§ YOUR INSTRUCTIONS
Find and copy each line of the data that includes "place".

Records from a data collection:

——

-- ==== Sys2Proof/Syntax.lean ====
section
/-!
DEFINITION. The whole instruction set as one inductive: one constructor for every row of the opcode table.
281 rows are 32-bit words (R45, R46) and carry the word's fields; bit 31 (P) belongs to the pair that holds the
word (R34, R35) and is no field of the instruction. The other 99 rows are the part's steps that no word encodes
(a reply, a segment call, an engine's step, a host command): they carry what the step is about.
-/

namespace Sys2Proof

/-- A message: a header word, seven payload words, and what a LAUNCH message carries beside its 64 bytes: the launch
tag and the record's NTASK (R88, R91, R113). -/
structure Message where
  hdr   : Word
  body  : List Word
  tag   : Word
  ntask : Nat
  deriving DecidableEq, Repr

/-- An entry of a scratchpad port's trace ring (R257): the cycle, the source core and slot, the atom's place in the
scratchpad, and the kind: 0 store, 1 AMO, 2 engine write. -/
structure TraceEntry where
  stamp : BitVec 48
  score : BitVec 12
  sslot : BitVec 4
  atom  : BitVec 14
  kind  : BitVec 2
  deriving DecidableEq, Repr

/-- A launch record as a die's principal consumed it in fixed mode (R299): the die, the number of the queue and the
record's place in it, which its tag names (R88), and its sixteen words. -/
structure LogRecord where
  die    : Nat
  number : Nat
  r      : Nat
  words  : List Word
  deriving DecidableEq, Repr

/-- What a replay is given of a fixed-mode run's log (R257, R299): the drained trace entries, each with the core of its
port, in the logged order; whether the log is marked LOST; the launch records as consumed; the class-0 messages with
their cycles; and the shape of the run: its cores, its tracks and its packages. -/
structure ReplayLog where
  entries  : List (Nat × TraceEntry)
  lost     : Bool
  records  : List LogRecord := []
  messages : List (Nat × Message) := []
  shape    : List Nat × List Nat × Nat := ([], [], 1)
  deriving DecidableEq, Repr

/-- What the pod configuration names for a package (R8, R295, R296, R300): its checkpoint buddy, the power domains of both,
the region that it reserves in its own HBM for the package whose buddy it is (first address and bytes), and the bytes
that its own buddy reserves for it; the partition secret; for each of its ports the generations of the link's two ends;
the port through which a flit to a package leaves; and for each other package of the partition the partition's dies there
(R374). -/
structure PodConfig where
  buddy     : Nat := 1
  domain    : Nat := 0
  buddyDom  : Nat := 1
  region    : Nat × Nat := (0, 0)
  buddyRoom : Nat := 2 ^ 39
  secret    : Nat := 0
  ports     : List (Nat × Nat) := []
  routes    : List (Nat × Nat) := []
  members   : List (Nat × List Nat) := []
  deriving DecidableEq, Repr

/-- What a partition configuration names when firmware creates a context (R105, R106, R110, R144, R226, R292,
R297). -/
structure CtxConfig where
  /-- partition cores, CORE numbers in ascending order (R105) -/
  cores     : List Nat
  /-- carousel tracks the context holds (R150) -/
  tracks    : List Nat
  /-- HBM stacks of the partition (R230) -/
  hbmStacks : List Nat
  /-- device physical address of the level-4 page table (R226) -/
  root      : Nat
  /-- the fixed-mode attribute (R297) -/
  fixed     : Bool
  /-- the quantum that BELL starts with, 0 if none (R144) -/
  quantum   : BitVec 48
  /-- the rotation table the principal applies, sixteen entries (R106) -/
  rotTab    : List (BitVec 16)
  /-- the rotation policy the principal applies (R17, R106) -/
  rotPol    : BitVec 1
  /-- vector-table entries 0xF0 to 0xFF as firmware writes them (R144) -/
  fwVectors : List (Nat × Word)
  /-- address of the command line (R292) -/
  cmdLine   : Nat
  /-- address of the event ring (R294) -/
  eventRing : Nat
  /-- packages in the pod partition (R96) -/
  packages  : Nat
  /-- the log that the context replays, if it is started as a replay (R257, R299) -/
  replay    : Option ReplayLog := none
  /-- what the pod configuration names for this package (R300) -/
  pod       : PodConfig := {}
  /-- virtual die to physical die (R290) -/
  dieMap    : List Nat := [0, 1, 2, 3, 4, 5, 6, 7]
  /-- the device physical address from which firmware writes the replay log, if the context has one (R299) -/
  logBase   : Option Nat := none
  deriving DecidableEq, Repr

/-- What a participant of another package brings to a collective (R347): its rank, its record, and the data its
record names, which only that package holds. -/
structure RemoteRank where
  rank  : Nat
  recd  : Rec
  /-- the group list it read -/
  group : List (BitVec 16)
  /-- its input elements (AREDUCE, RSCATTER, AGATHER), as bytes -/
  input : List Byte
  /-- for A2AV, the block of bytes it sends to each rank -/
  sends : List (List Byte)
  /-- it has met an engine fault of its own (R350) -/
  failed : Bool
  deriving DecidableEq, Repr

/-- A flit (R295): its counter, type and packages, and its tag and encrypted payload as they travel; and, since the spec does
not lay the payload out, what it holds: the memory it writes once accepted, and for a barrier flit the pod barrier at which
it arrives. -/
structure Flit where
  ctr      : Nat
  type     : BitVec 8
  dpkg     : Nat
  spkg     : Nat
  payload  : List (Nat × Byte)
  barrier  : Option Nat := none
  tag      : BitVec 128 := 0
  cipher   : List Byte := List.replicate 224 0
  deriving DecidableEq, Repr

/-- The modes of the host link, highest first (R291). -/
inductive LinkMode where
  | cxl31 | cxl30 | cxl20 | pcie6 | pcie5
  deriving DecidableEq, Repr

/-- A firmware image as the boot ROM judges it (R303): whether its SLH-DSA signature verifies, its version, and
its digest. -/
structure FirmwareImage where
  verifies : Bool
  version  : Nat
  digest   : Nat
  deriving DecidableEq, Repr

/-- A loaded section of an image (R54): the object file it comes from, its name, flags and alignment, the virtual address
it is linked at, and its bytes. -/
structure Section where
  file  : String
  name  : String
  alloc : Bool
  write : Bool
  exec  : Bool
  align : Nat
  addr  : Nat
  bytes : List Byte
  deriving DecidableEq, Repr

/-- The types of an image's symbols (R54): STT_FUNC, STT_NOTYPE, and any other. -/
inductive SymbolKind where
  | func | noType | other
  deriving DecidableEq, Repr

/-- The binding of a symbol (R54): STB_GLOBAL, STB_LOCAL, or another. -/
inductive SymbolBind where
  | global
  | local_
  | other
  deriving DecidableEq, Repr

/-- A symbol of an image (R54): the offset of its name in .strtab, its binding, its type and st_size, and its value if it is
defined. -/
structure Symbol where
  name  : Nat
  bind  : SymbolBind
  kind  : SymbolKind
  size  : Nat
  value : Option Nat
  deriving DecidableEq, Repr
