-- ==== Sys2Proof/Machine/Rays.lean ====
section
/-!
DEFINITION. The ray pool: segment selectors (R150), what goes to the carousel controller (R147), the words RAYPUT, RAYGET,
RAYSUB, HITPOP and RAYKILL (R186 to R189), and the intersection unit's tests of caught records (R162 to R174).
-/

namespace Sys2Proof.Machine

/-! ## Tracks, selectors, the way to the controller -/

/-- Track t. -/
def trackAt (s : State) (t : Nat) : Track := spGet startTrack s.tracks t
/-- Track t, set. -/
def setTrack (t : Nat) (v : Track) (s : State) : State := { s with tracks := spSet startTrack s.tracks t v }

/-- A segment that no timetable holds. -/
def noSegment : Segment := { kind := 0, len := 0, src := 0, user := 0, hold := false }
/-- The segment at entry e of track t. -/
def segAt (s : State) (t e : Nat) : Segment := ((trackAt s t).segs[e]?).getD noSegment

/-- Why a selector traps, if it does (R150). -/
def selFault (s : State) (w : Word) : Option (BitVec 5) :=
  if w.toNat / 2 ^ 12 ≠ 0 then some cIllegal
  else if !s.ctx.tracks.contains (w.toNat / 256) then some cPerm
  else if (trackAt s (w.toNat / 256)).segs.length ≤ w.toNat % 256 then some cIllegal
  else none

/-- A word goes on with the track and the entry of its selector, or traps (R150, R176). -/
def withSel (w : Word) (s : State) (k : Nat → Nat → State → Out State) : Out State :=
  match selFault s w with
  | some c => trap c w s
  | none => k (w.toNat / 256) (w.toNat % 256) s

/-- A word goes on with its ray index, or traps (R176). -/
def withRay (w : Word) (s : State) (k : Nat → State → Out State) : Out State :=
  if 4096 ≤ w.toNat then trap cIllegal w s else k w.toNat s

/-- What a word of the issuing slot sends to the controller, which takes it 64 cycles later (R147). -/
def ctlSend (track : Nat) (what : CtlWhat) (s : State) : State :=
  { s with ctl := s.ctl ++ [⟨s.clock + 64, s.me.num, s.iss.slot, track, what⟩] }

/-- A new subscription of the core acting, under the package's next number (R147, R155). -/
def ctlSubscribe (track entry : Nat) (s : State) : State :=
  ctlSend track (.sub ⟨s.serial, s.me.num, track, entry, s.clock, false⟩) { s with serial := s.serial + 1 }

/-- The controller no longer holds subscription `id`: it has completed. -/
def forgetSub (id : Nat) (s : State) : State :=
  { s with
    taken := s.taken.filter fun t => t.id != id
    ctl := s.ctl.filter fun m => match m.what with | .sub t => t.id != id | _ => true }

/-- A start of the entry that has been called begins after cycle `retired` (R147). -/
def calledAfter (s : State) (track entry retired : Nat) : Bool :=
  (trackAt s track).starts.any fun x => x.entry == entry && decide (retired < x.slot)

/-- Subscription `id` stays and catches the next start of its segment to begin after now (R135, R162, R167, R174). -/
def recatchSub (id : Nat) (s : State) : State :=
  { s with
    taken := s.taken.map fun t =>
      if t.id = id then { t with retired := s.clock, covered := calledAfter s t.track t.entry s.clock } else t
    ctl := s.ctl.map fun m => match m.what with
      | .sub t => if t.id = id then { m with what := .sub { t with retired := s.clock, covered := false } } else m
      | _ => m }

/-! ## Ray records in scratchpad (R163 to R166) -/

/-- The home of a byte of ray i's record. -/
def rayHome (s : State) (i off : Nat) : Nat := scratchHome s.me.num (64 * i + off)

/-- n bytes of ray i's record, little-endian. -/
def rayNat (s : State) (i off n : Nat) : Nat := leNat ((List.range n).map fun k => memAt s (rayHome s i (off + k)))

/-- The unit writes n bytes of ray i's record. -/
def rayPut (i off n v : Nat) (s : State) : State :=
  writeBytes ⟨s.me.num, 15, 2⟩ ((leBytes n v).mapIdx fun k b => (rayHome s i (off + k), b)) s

——

§ RESULT
/-- An entry of a scratchpad port's trace ring (R257): the cycle, the source core and slot, the atom's place in the
record's place in it, which its tag names (R88), and its sixteen words. -/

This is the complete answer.